[Start of section]

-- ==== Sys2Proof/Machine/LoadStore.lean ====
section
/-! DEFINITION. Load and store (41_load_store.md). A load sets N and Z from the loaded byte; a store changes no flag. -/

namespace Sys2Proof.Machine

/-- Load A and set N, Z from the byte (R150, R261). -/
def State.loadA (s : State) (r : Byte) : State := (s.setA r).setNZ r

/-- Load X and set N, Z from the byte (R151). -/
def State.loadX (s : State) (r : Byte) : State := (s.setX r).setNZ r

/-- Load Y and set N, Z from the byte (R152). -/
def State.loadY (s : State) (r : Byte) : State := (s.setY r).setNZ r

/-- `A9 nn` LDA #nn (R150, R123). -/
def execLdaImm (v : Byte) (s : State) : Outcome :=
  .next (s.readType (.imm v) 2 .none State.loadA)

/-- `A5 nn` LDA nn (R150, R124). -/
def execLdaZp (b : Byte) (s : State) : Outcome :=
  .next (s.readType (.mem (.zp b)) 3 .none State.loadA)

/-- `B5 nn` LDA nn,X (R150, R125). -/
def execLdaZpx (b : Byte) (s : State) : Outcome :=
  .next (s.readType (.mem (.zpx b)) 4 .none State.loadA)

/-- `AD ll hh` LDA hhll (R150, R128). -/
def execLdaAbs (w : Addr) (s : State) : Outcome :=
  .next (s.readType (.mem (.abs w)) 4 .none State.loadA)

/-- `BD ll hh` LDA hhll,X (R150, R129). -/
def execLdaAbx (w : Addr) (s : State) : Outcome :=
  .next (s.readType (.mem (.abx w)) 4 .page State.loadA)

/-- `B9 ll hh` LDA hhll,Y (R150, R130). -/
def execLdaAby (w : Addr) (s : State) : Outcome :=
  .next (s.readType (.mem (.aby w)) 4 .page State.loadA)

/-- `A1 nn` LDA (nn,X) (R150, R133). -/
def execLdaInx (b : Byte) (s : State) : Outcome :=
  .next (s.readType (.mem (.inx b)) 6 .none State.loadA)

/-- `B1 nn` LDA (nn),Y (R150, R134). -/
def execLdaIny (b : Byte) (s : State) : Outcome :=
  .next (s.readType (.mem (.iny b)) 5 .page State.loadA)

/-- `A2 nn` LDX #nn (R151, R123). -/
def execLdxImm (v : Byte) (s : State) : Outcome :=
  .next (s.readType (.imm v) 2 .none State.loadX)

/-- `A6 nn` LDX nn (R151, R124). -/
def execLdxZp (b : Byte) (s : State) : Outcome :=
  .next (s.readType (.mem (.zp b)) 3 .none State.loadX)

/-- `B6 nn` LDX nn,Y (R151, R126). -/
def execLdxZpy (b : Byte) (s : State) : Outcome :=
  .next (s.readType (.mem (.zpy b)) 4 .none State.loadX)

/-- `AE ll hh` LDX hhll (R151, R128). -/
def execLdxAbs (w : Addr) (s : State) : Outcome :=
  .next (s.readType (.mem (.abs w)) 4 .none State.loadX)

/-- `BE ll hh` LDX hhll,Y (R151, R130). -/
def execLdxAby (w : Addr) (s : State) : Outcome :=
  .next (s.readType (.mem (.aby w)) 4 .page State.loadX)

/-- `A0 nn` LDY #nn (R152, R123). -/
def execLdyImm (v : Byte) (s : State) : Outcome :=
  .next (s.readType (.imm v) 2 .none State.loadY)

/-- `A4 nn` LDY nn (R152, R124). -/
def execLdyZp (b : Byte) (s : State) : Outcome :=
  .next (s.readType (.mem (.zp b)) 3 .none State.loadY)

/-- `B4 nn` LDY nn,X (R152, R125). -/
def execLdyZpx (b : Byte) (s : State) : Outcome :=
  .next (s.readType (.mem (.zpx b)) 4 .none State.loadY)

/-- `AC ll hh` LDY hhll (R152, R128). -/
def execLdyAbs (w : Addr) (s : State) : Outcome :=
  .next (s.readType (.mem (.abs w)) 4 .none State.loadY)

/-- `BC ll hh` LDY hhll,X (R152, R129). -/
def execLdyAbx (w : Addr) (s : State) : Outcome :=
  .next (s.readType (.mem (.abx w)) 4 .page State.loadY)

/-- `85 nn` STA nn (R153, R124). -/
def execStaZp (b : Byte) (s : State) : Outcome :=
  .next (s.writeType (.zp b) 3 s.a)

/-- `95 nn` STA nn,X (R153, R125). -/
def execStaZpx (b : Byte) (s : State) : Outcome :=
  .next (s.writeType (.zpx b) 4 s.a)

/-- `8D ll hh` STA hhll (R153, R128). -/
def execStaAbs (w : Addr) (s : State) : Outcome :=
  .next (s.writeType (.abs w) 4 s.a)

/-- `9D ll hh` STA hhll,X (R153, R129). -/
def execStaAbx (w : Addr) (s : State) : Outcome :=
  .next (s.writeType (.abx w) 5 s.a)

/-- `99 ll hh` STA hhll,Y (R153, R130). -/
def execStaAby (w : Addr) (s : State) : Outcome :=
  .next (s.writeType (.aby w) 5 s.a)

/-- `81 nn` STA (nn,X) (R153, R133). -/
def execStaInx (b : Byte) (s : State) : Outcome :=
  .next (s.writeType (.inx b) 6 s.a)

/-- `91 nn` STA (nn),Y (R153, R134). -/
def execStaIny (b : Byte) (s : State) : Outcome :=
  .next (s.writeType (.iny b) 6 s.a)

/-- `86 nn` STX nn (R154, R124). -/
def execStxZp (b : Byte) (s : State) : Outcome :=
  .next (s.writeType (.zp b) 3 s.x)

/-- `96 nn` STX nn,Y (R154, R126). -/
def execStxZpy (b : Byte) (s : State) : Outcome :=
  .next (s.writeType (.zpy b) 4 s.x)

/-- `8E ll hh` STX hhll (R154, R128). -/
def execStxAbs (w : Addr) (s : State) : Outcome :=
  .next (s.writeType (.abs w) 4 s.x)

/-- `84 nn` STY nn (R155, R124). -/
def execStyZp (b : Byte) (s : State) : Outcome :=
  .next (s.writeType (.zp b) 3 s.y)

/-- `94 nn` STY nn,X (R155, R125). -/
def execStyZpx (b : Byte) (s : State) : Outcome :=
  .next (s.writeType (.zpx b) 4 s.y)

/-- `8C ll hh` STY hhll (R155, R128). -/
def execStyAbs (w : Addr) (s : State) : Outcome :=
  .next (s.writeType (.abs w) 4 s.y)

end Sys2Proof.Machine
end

[End of section]

Print the full listing again, word for word.

-- ==== Sys2Proof/Machine/LoadStore.lean ====
section
/-! DEFINITION. Load and store (41_load_store.md). A load sets N and Z from the loaded byte; a store changes no flag. -/

namespace Sys2Proof.Machine

/-- Load A and set N, Z from the byte (R150, R261). -/
def State.loadA (s : State) (r : Byte) : State := (s.setA r).setNZ r

/-- Load X and set N, Z from the byte (R151). -/
def State.loadX (s : State) (r : Byte) : State := (s.setX r).setNZ r

/-- Load Y and set N, Z from the byte (R152). -/
def State.loadY (s : State) (r : Byte) : State := (s.setY r).setNZ r

/-- `A9 nn` LDA #nn (R150, R123). -/
def execLdaImm (v : Byte) (s : State) : Outcome :=
  .next (s.readType (.imm v) 2 .none State.loadA)

/-- `A5 nn` LDA nn (R150, R124). -/
def execLdaZp (b : Byte) (s : State) : Outcome :=
  .next (s.readType (.mem (.zp b)) 3 .none State.loadA)

/-- `B5 nn` LDA nn,X (R150, R125). -/
def execLdaZpx (b : Byte) (s : State) : Outcome :=
  .next (s.readType (.mem (.zpx b)) 4 .none State.loadA)

/-- `AD ll hh` LDA hhll (R150, R128). -/
def execLdaAbs (w : Addr) (s : State) : Outcome :=
  .next (s.readType (.mem (.abs w)) 4 .none State.loadA)

/-- `BD ll hh` LDA hhll,X (R150, R129). -/
def execLdaAbx (w : Addr) (s : State) : Outcome :=
  .next (s.readType (.mem (.abx w)) 4 .page State.loadA)

/-- `B9 ll hh` LDA hhll,Y (R150, R130). -/
def execLdaAby (w : Addr) (s : State) : Outcome :=
  .next (s.readType (.mem (.aby w)) 4 .page State.loadA)

/-- `A1 nn` LDA (nn,X) (R150, R133). -/
def execLdaInx (b : Byte) (s : State) : Outcome :=
  .next (s.readType (.mem (.inx b)) 6 .none State.loadA)

/-- `B1 nn` LDA (nn),Y (R150, R134). -/
def execLdaIny (b : Byte) (s : State) : Outcome :=
  .next (s.readType (.mem (.iny b)) 5 .page State.loadA)

/-- `A2 nn` LDX #nn (R151, R123). -/
def execLdxImm (v : Byte) (s : State) : Outcome :=
  .next (s.readType (.imm v) 2 .none State.loadX)

/-- `A6 nn` LDX nn (R151, R124). -/
def execLdxZp (b : Byte) (s : State) : Outcome :=
  .next (s.readType (.mem (.zp b)) 3 .none State.loadX)

/-- `B6 nn` LDX nn,Y (R151, R126). -/
def execLdxZpy (b : Byte) (s : State) : Outcome :=
  .next (s.readType (.mem (.zpy b)) 4 .none State.loadX)

/-- `AE ll hh` LDX hhll (R151, R128). -/
def execLdxAbs (w : Addr) (s : State) : Outcome :=
  .next (s.readType (.mem (.abs w)) 4 .none State.loadX)

/-- `BE ll hh` LDX hhll,Y (R151, R130). -/
def execLdxAby (w : Addr) (s : State) : Outcome :=
  .next (s.readType (.mem (.aby w)) 4 .page State.loadX)

/-- `A0 nn` LDY #nn (R152, R123). -/
def execLdyImm (v : Byte) (s : State) : Outcome :=
  .next (s.readType (.imm v) 2 .none State.loadY)

/-- `A4 nn` LDY nn (R152, R124). -/
def execLdyZp (b : Byte) (s : State) : Outcome :=
  .next (s.readType (.mem (.zp b)) 3 .none State.loadY)

/-- `B4 nn` LDY nn,X (R152, R125). -/
def execLdyZpx (b : Byte) (s : State) : Outcome :=
  .next (s.readType (.mem (.zpx b)) 4 .none State.loadY)

/-- `AC ll hh` LDY hhll (R152, R128). -/
def execLdyAbs (w : Addr) (s : State) : Outcome :=
  .next (s.readType (.mem (.abs w)) 4 .none State.loadY)

/-- `BC ll hh` LDY hhll,X (R152, R129). -/
def execLdyAbx (w : Addr) (s : State) : Outcome :=
  .next (s.readType (.mem (.abx w)) 4 .page State.loadY)

/-- `85 nn` STA nn (R153, R124). -/
def execStaZp (b : Byte) (s : State) : Outcome :=
  .next (s.writeType (.zp b) 3 s.a)

/-- `95 nn` STA nn,X (R153, R125). -/
def execStaZpx (b : Byte) (s : State) : Outcome :=
  .next (s.writeType (.zpx b) 4 s.a)

/-- `8D ll hh` STA hhll (R153, R128). -/
def execStaAbs (w : Addr) (s : State) : Outcome :=
  .next (s.writeType (.abs w) 4 s.a)

/-- `9D ll hh` STA hhll,X (R153, R129). -/
def execStaAbx (w : Addr) (s : State) : Outcome :=
  .next (s.writeType (.abx w) 5 s.a)

/-- `99 ll hh` STA hhll,Y (R153, R130). -/
def execStaAby (w : Addr) (s : State) : Outcome :=
  .next (s.writeType (.aby w) 5 s.a)

/-- `81 nn` STA (nn,X) (R153, R133). -/
def execStaInx (b : Byte) (s : State) : Outcome :=
  .next (s.writeType (.inx b) 6 s.a)

/-- `91 nn` STA (nn),Y (R153, R134). -/
def execStaIny (b : Byte) (s : State) : Outcome :=
  .next (s.writeType (.iny b) 6 s.a)

/-- `86 nn` STX nn (R154, R124). -/
def execStxZp (b : Byte) (s : State) : Outcome :=
  .next (s.writeType (.zp b) 3 s.x)

/-- `96 nn` STX nn,Y (R154, R126). -/
def execStxZpy (b : Byte) (s : State) : Outcome :=
  .next (s.writeType (.zpy b) 4 s.x)

/-- `8E ll hh` STX hhll (R154, R128). -/
def execStxAbs (w : Addr) (s : State) : Outcome :=
  .next (s.writeType (.abs w) 4 s.x)

/-- `84 nn` STY nn (R155, R124). -/
def execStyZp (b : Byte) (s : State) : Outcome :=
  .next (s.writeType (.zp b) 3 s.y)

/-- `94 nn` STY nn,X (R155, R125). -/
def execStyZpx (b : Byte) (s : State) : Outcome :=
  .next (s.writeType (.zpx b) 4 s.y)

/-- `8C ll hh` STY hhll (R155, R128). -/
def execStyAbs (w : Addr) (s : State) : Outcome :=
  .next (s.writeType (.abs w) 4 s.y)

end Sys2Proof.Machine
end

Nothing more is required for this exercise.